From Carrageenan County, Ireland, emerges a red algae extract called carrageenan that has been used in foods and medications for many centuries. The U.S. Food and Drug Administration, European Food Safety Authority, and World Health Organization support the safety of food-grade carrageenan for its intended use, including in infant formula and follow-on products, at levels consistent with good manufacturing practices. Some of those approved uses leverage an array of functional properties, such as thickener, gelling, and stabilizing agent, and emulsifier in a variety of foods and household products, and as an excipient in and production aid for pharmaceutical products, including some antibiotics (McKim, 2014; Weiner, 2014; Necas & Bartosikova, 2013).
Carrageenan is an alkaline aqueous extract from red seaweed (WHO, 2007). This extraction process avoids the production of low molecular weight polymers (<5%), which are the focus of recent scrutiny. The most common forms of carrageenan in the food supply are kappa, iota, and lambda. These forms vary in their degree of sulfation (20%–40%) and linkage of highly flexible hexose units of galactose and anhydrogalactose. The molecular weight of food-grade carrageenan typically ranges between 200K and 800K Da with average >100K Da although a molecular weight range is not stipulated in any food regulations (Campo et al., 2009).
Poligeenan, formerly known as “degraded carrageenan,” is the product of acid hydrolysis (pH 0.9–1.3) conducted at high temperatures (>80°C) for extended periods of time. This product has a molecular weight of approximately 10K to 30K Da. Poligeenan is not a food additive or found in the food supply.
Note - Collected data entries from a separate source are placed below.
/-- Register accesses complete (R3, R6, R9, R529, R541): a whole-register write gives its value to the register; a write
of the lower half is held; the upper half then writes both; an access of a width or at an offset that names no register changes
nothing but the error record; a read changes only the requester's captured half and the RC fields, and a read by management or
debug changes no register; a write that takes effect also arms the fault controller's entries of what it wrote (R475); the vendor and
JTAG commands answer with the value. Commands: registerWrite, registerRead, regRead, regWrite, dbgregRd, dbgregWr, dbgmem, dbghalt. -/
def Obligations.RegisterAccessesComplete : Prop :=
  (∀ s r q a n (v : Word) g i, Slice0.Names s r q a → Slice0.Hits s r a n g i .full →
    exec (.registerWrite r q n v) s = .next (armReg a.blk a.off g i (v.toNat % 2 ^ g.desc.width)
      (regPut r a.blk g i (v.toNat % 2 ^ g.desc.width) (dropHalf s r)))) ∧
  (∀ s r q a (v : Word) g i, Slice0.Names s r q a → Slice0.Hits s r a 4 g i .lower →
    exec (.registerWrite r q 4 v) s =
      .next { dropHalf s r with half := ⟨r, g.place (blkLoc a.blk) i, true, v.toNat % 2 ^ 32⟩ :: (dropHalf s r).half }) ∧
  (∀ s r q a (v : Word) g i x, Slice0.Names s r q a → Slice0.Hits s r a 4 g i .upper → halfOf s r = some x → x.wr = true →
    x.place = g.place (blkLoc a.blk) i →
    exec (.registerWrite r q 4 v) s = .next (armReg a.blk a.off g i (x.val + v.toNat % 2 ^ 32 * 2 ^ 32)
      (regPut r a.blk g i (x.val + v.toNat % 2 ^ 32 * 2 ^ 32) (dropHalf s r)))) ∧
  (∀ s r q a n (v : Word), Slice0.Names s r q a → reaches (dropHalf s r) r a.blk = true → blkShut (dropHalf s r) a.blk = false →
    blkAbsent (dropHalf s r) a.blk = none → (∀ f, a.blk ≠ .fn f) → accessPart (blkKind a.blk) a.off n = none →
    exec (.registerWrite r q n v) s = .next (badAccess (dropHalf s r) r a)) ∧
  (∀ s r q a n g i, (∀ f : FnId, r ≠ .fn f) → Slice0.Names s r q a → g.timed = false → Slice0.Hits s r a n g i .full →
    exec (.registerRead r q n) s =
      .next (if readClears r then clearRc (dropHalf s r) a.blk g i 0 else dropHalf s r)) ∧
  (∀ s (f : FnId) q a n g i, Slice0.Names s (.fn f) q a → g.timed = false → Slice0.Hits s (.fn f) a n g i .full →
    exec (.registerRead (.fn f) q n) s =
      .next (hostOut (clearRc (dropHalf s (.fn f)) a.blk g i 0)
        (.reply (leBytes n (regView (dropHalf s (.fn f)) a.blk g i)) false))) ∧
  (∀ s (f : FnId) c n, s.port.perst = false → s.port.ready = true → cfgExists s f = true →
    exec (.registerRead (.fn f) (.cfg c) n) s = .next (hostOut s (.reply (leBytes n (cfgView s f c)) false))) ∧
  (∀ s (a : Word) x g i, vendorAddr s a.toNat = some x → vendorOk s a.toNat 8 = true → g.timed = false →
    Slice0.Hits s .mgmt x 8 g i .full →
    exec (.regRead a 8) s = .next (respond (dropHalf s .mgmt) 0 (leBytes 8 (regView (dropHalf s .mgmt) x.blk g i)))) ∧
  (∀ s (a v : Word) x g i, vendorAddr s a.toNat = some x → vendorOk s a.toNat 8 = true → mgmtMay x 8 = true →
    Slice0.Hits s .mgmt x 8 g i .full →
    exec (.regWrite a 8 v) s =
      .next (respond (armReg x.blk x.off g i (v.toNat % 2 ^ g.desc.width)
        (regPut .mgmt x.blk g i (v.toNat % 2 ^ g.desc.width) (dropHalf s .mgmt))) 0 [])) ∧
  (∀ s (a : Word) x g i, Slice0.Jtag s 1 → vendorAddr (Slice0.jtagIr s 0x20) a.toNat = some x →
    vendorOk (Slice0.jtagIr s 0x20) a.toNat 8 = true → g.timed = false →
    Slice0.Hits (Slice0.jtagIr s 0x20) .jtag x 8 g i .full →
    exec (.dbgregRd a 8) s =
      .next (setTdo (dropHalf (Slice0.jtagIr s 0x20) .jtag) [regView (dropHalf (Slice0.jtagIr s 0x20) .jtag) x.blk g i])) ∧
  (∀ s (a v : Word) x g i, Slice0.Jtag s 2 → vendorAddr (Slice0.jtagIr s 0x30) a.toNat = some x →
    vendorOk (Slice0.jtagIr s 0x30) a.toNat 8 = true → Slice0.Hits (Slice0.jtagIr s 0x30) .jtag x 8 g i .full →
    exec (.dbgregWr a 8 v) s =
      .next (armReg x.blk x.off g i (v.toNat % 2 ^ g.desc.width)
        (regPut .jtag x.blk g i (v.toNat % 2 ^ g.desc.width) (dropHalf (Slice0.jtagIr s 0x30) .jtag)))) ∧
  (∀ s (a v : Word), Slice0.Jtag s 2 → dbgReach (Slice0.jtagIr s 0x31) a.toNat = true →
    exec (.dbgmem a true v) s = .next (guardPut (Slice0.jtagIr s 0x31) (tgaMem a.toNat) (dBytes 8 v.toNat)) ∧
    exec (.dbgmem a false v) s =
      .next (setTdo (Slice0.jtagIr s 0x31) [dNat ((Slice0.jtagIr s 0x31).readMem (tgaMem a.toNat) 8)])) ∧
  (∀ s (t : TileId), let u := dropHalf (Slice0.jtagIr s 0x32) .jtag
    let l := tlLoc t.c.ch t.c.cl t.t
    Slice0.Jtag s 2 → Slice0.Open (Slice0.jtagIr s 0x32) .jtag (.tl t) →
    exec (.dbghalt (.tile t) false) s = .next (u.fset Fld.TL_CTRL_HALT l 0 1) ∧
    (tileSt u t = tHalted → (u.tl t.c.ch t.c.cl t.t).stepping = false → (u.tl t.c.ch t.c.cl t.t).ended = false →
      exec (.dbghalt (.tile t) true) s =
        .next ((u.fset Fld.TL_STATUS_STATE l 0 tRun).setTl t.c.ch t.c.cl t.t fun x => { x with ended := false }))) ∧
  (∀ s (w : StwId), let u := dropHalf (Slice0.jtagIr s 0x32) .jtag
    Slice0.Jtag s 2 → Slice0.Open (Slice0.jtagIr s 0x32) .jtag (.cl w.c) →
    exec (.dbghalt (.stw w) false) s = .next (u.fset Fld.CL_STWn_CTRL_HALT (clLoc w.c.ch w.c.cl) w.w 1) ∧
    ((u.stw w.c.ch w.c.cl w.w).st = wHalted → exec (.dbghalt (.stw w) true) s =
      .next (setStw u w.c.ch w.c.cl w.w fun x => { x with st := wRun })))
Current evidence indicates dietary carrageenan is not absorbed, hydrolyzed, or converted to poligeenan following ingestion by rodents, dogs, and nonhuman primates, or by intestinal microflora (McKim, 2014; Cohen & Ito, 2002). The absence of intestinal degradation of carrageenan is supported by the lack of endogenous enzymes, such as carrageenases and galactosidases that recognize the unique structure of carrageenan (Weiner, 2014; Panaras & Martin, 1985). However, it should be noted that some species of marine organisms, not components of human microflora, produce κ-carrageenase (Potin et al., 1991).
The degradation of carrageenan to poligeenan has not been demonstrated in in vivo studies. A review of animal studies with poligeenan, a surrogate of carrageenan exposure, indicates this product can elicit inflammatory responses in the small bowel and in in vitro studies with various human cell lines (Tobacman, 2001).
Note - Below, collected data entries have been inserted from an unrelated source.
/-! `setStw`. -/

@[simp] theorem setStw_pending (s : State) (ch c w : Nat) (f : Stw → Stw) : (setStw s ch c w f).pending = s.pending := rfl
@[simp] theorem setStw_part (s : State) (ch c w : Nat) (f : Stw → Stw) : (setStw s ch c w f).part = s.part := rfl
@[simp] theorem setStw_regs (s : State) (ch c w : Nat) (f : Stw → Stw) : (setStw s ch c w f).regs = s.regs := rfl
@[simp] theorem setStw_half (s : State) (ch c w : Nat) (f : Stw → Stw) : (setStw s ch c w f).half = s.half := rfl
@[simp] theorem setStw_mem (s : State) (ch c w : Nat) (f : Stw → Stw) : (setStw s ch c w f).mem = s.mem := rfl
@[simp] theorem setStw_psn (s : State) (ch c w : Nat) (f : Stw → Stw) : (setStw s ch c w f).psn = s.psn := rfl
@[simp] theorem setStw_tiles (s : State) (ch c w : Nat) (f : Stw → Stw) : (setStw s ch c w f).tiles = s.tiles := rfl
@[simp] theorem setStw_chans (s : State) (ch c w : Nat) (f : Stw → Stw) : (setStw s ch c w f).chans = s.chans := rfl
@[simp] theorem setStw_rpts (s : State) (ch c w : Nat) (f : Stw → Stw) : (setStw s ch c w f).rpts = s.rpts := rfl
@[simp] theorem setStw_rptHub (s : State) (ch c w : Nat) (f : Stw → Stw) : (setStw s ch c w f).rptHub = s.rptHub := rfl
@[simp] theorem setStw_rptHubEp (s : State) (ch c w : Nat) (f : Stw → Stw) : (setStw s ch c w f).rptHubEp = s.rptHubEp := rfl
@[simp] theorem setStw_loads (s : State) (ch c w : Nat) (f : Stw → Stw) : (setStw s ch c w f).loads = s.loads := rfl
@[simp] theorem setStw_mons (s : State) (ch c w : Nat) (f : Stw → Stw) : (setStw s ch c w f).mons = s.mons := rfl
@[simp] theorem setStw_seals (s : State) (ch c w : Nat) (f : Stw → Stw) : (setStw s ch c w f).seals = s.seals := rfl
@[simp] theorem setStw_port (s : State) (ch c w : Nat) (f : Stw → Stw) : (setStw s ch c w f).port = s.port := rfl
@[simp] theorem setStw_links (s : State) (ch c w : Nat) (f : Stw → Stw) : (setStw s ch c w f).links = s.links := rfl
@[simp] theorem setStw_cts (s : State) (ch c w : Nat) (f : Stw → Stw) : (setStw s ch c w f).cts = s.cts := rfl
@[simp] theorem setStw_dists (s : State) (ch c w : Nat) (f : Stw → Stw) : (setStw s ch c w f).dists = s.dists := rfl
@[simp] theorem setStw_fcs (s : State) (ch c w : Nat) (f : Stw → Stw) : (setStw s ch c w f).fcs = s.fcs := rfl
@[simp] theorem setStw_dailies (s : State) (ch c w : Nat) (f : Stw → Stw) : (setStw s ch c w f).dailies = s.dailies := rfl
@[simp] theorem setStw_nv (s : State) (ch c w : Nat) (f : Stw → Stw) : (setStw s ch c w f).nv = s.nv := rfl
@[simp] theorem setStw_mgmt (s : State) (ch c w : Nat) (f : Stw → Stw) : (setStw s ch c w f).mgmt = s.mgmt := rfl
@[simp] theorem setStw_hub (s : State) (ch c w : Nat) (f : Stw → Stw) : (setStw s ch c w f).hub = s.hub := rfl
@[simp] theorem setStw_lostLanes (s : State) (ch c w : Nat) (f : Stw → Stw) : (setStw s ch c w f).lostLanes = s.lostLanes := rfl
@[simp] theorem setStw_absentLanes (s : State) (ch c w : Nat) (f : Stw → Stw) : (setStw s ch c w f).absentLanes = s.absentLanes := rfl
@[simp] theorem setStw_goneports (s : State) (ch c w : Nat) (f : Stw → Stw) : (setStw s ch c w f).goneports = s.goneports := rfl
@[simp] theorem setStw_laid (s : State) (ch c w : Nat) (f : Stw → Stw) : (setStw s ch c w f).laid = s.laid := rfl
@[simp] theorem setStw_free (s : State) (ch c w : Nat) (f : Stw → Stw) : (setStw s ch c w f).free = s.free := rfl

/-! `setQueue`. -/

@[simp] theorem setQueue_pending (s : State) (ch c q : Nat) (m : List Msg) : (setQueue s ch c q m).pending = s.pending := rfl
@[simp] theorem setQueue_part (s : State) (ch c q : Nat) (m : List Msg) : (setQueue s ch c q m).part = s.part := rfl
@[simp] theorem setQueue_regs (s : State) (ch c q : Nat) (m : List Msg) : (setQueue s ch c q m).regs = s.regs := rfl
@[simp] theorem setQueue_half (s : State) (ch c q : Nat) (m : List Msg) : (setQueue s ch c q m).half = s.half := rfl
@[simp] theorem setQueue_mem (s : State) (ch c q : Nat) (m : List Msg) : (setQueue s ch c q m).mem = s.mem := rfl
@[simp] theorem setQueue_psn (s : State) (ch c q : Nat) (m : List Msg) : (setQueue s ch c q m).psn = s.psn := rfl
@[simp] theorem setQueue_tiles (s : State) (ch c q : Nat) (m : List Msg) : (setQueue s ch c q m).tiles = s.tiles := rfl
@[simp] theorem setQueue_chans (s : State) (ch c q : Nat) (m : List Msg) : (setQueue s ch c q m).chans = s.chans := rfl
@[simp] theorem setQueue_rpts (s : State) (ch c q : Nat) (m : List Msg) : (setQueue s ch c q m).rpts = s.rpts := rfl
@[simp] theorem setQueue_rptHub (s : State) (ch c q : Nat) (m : List Msg) : (setQueue s ch c q m).rptHub = s.rptHub := rfl
@[simp] theorem setQueue_rptHubEp (s : State) (ch c q : Nat) (m : List Msg) : (setQueue s ch c q m).rptHubEp = s.rptHubEp := rfl
@[simp] theorem setQueue_loads (s : State) (ch c q : Nat) (m : List Msg) : (setQueue s ch c q m).loads = s.loads := rfl
@[simp] theorem setQueue_mons (s : State) (ch c q : Nat) (m : List Msg) : (setQueue s ch c q m).mons = s.mons := rfl
@[simp] theorem setQueue_seals (s : State) (ch c q : Nat) (m : List Msg) : (setQueue s ch c q m).seals = s.seals := rfl
@[simp] theorem setQueue_port (s : State) (ch c q : Nat) (m : List Msg) : (setQueue s ch c q m).port = s.port := rfl
@[simp] theorem setQueue_links (s : State) (ch c q : Nat) (m : List Msg) : (setQueue s ch c q m).links = s.links := rfl
@[simp] theorem setQueue_cts (s : State) (ch c q : Nat) (m : List Msg) : (setQueue s ch c q m).cts = s.cts := rfl
@[simp] theorem setQueue_dists (s : State) (ch c q : Nat) (m : List Msg) : (setQueue s ch c q m).dists = s.dists := rfl
@[simp] theorem setQueue_fcs (s : State) (ch c q : Nat) (m : List Msg) : (setQueue s ch c q m).fcs = s.fcs := rfl
@[simp] theorem setQueue_dailies (s : State) (ch c q : Nat) (m : List Msg) : (setQueue s ch c q m).dailies = s.dailies := rfl
@[simp] theorem setQueue_nv (s : State) (ch c q : Nat) (m : List Msg) : (setQueue s ch c q m).nv = s.nv := rfl
@[simp] theorem setQueue_mgmt (s : State) (ch c q : Nat) (m : List Msg) : (setQueue s ch c q m).mgmt = s.mgmt := rfl
@[simp] theorem setQueue_hub (s : State) (ch c q : Nat) (m : List Msg) : (setQueue s ch c q m).hub = s.hub := rfl
@[simp] theorem setQueue_lostLanes (s : State) (ch c q : Nat) (m : List Msg) : (setQueue s ch c q m).lostLanes = s.lostLanes := rfl
@[simp] theorem setQueue_absentLanes (s : State) (ch c q : Nat) (m : List Msg) : (setQueue s ch c q m).absentLanes = s.absentLanes := rfl
@[simp] theorem setQueue_goneports (s : State) (ch c q : Nat) (m : List Msg) : (setQueue s ch c q m).goneports = s.goneports := rfl
@[simp] theorem setQueue_laid (s : State) (ch c q : Nat) (m : List Msg) : (setQueue s ch c q m).laid = s.laid := rfl
@[simp] theorem setQueue_free (s : State) (ch c q : Nat) (m : List Msg) : (setQueue s ch c q m).free = s.free := rfl

/-! `setSbuf`. -/

@[simp] theorem setSbuf_pending (s : State) (ch c n : Nat) (f : SBuf → SBuf) : (setSbuf s ch c n f).pending = s.pending := rfl
@[simp] theorem setSbuf_part (s : State) (ch c n : Nat) (f : SBuf → SBuf) : (setSbuf s ch c n f).part = s.part := rfl
@[simp] theorem setSbuf_regs (s : State) (ch c n : Nat) (f : SBuf → SBuf) : (setSbuf s ch c n f).regs = s.regs := rfl
@[simp] theorem setSbuf_half (s : State) (ch c n : Nat) (f : SBuf → SBuf) : (setSbuf s ch c n f).half = s.half := rfl
@[simp] theorem setSbuf_mem (s : State) (ch c n : Nat) (f : SBuf → SBuf) : (setSbuf s ch c n f).mem = s.mem := rfl
@[simp] theorem setSbuf_psn (s : State) (ch c n : Nat) (f : SBuf → SBuf) : (setSbuf s ch c n f).psn = s.psn := rfl
@[simp] theorem setSbuf_tiles (s : State) (ch c n : Nat) (f : SBuf → SBuf) : (setSbuf s ch c n f).tiles = s.tiles := rfl
@[simp] theorem setSbuf_chans (s : State) (ch c n : Nat) (f : SBuf → SBuf) : (setSbuf s ch c n f).chans = s.chans := rfl
@[simp] theorem setSbuf_rpts (s : State) (ch c n : Nat) (f : SBuf → SBuf) : (setSbuf s ch c n f).rpts = s.rpts := rfl
@[simp] theorem setSbuf_rptHub (s : State) (ch c n : Nat) (f : SBuf → SBuf) : (setSbuf s ch c n f).rptHub = s.rptHub := rfl
@[simp] theorem setSbuf_rptHubEp (s : State) (ch c n : Nat) (f : SBuf → SBuf) : (setSbuf s ch c n f).rptHubEp = s.rptHubEp := rfl
@[simp] theorem setSbuf_loads (s : State) (ch c n : Nat) (f : SBuf → SBuf) : (setSbuf s ch c n f).loads = s.loads := rfl
@[simp] theorem setSbuf_mons (s : State) (ch c n : Nat) (f : SBuf → SBuf) : (setSbuf s ch c n f).mons = s.mons := rfl
@[simp] theorem setSbuf_seals (s : State) (ch c n : Nat) (f : SBuf → SBuf) : (setSbuf s ch c n f).seals = s.seals := rfl
@[simp] theorem setSbuf_port (s : State) (ch c n : Nat) (f : SBuf → SBuf) : (setSbuf s ch c n f).port = s.port := rfl
@[simp] theorem setSbuf_links (s : State) (ch c n : Nat) (f : SBuf → SBuf) : (setSbuf s ch c n f).links = s.links := rfl
@[simp] theorem setSbuf_cts (s : State) (ch c n : Nat) (f : SBuf → SBuf) : (setSbuf s ch c n f).cts = s.cts := rfl
@[simp] theorem setSbuf_dists (s : State) (ch c n : Nat) (f : SBuf → SBuf) : (setSbuf s ch c n f).dists = s.dists := rfl
@[simp] theorem setSbuf_fcs (s : State) (ch c n : Nat) (f : SBuf → SBuf) : (setSbuf s ch c n f).fcs = s.fcs := rfl
@[simp] theorem setSbuf_dailies (s : State) (ch c n : Nat) (f : SBuf → SBuf) : (setSbuf s ch c n f).dailies = s.dailies := rfl
@[simp] theorem setSbuf_nv (s : State) (ch c n : Nat) (f : SBuf → SBuf) : (setSbuf s ch c n f).nv = s.nv := rfl
@[simp] theorem setSbuf_mgmt (s : State) (ch c n : Nat) (f : SBuf → SBuf) : (setSbuf s ch c n f).mgmt = s.mgmt := rfl
@[simp] theorem setSbuf_hub (s : State) (ch c n : Nat) (f : SBuf → SBuf) : (setSbuf s ch c n f).hub = s.hub := rfl
@[simp] theorem setSbuf_lostLanes (s : State) (ch c n : Nat) (f : SBuf → SBuf) : (setSbuf s ch c n f).lostLanes = s.lostLanes := rfl
@[simp] theorem setSbuf_absentLanes (s : State) (ch c n : Nat) (f : SBuf → SBuf) : (setSbuf s ch c n f).absentLanes = s.absentLanes := rfl
@[simp] theorem setSbuf_goneports (s : State) (ch c n : Nat) (f : SBuf → SBuf) : (setSbuf s ch c n f).goneports = s.goneports := rfl
@[simp] theorem setSbuf_laid (s : State) (ch c n : Nat) (f : SBuf → SBuf) : (setSbuf s ch c n f).laid = s.laid := rfl
@[simp] theorem setSbuf_free (s : State) (ch c n : Nat) (f : SBuf → SBuf) : (setSbuf s ch c n f).free = s.free := rfl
Another assessment of inflammatory potential of carrageenan was demonstrated when it was injected into the footpad of rats (Harmuth-Hoene & Schwerdtfeger, 1979). On the other hand, topical administration of carrageenan suggested this polysaccharide may function as a microbicide by inhibiting herpes simplex virus, human papillomavirus, and human immunodeficiency virus (Marais et al., 2010; Marais et al., 2011). These findings emphasize and clearly indicate the route of administration is a critical and fundamental variable in assessing the potential toxicity and safety of any substance, whether that substance is a possible food ingredient or prospective component in a pharmaceutical mixture.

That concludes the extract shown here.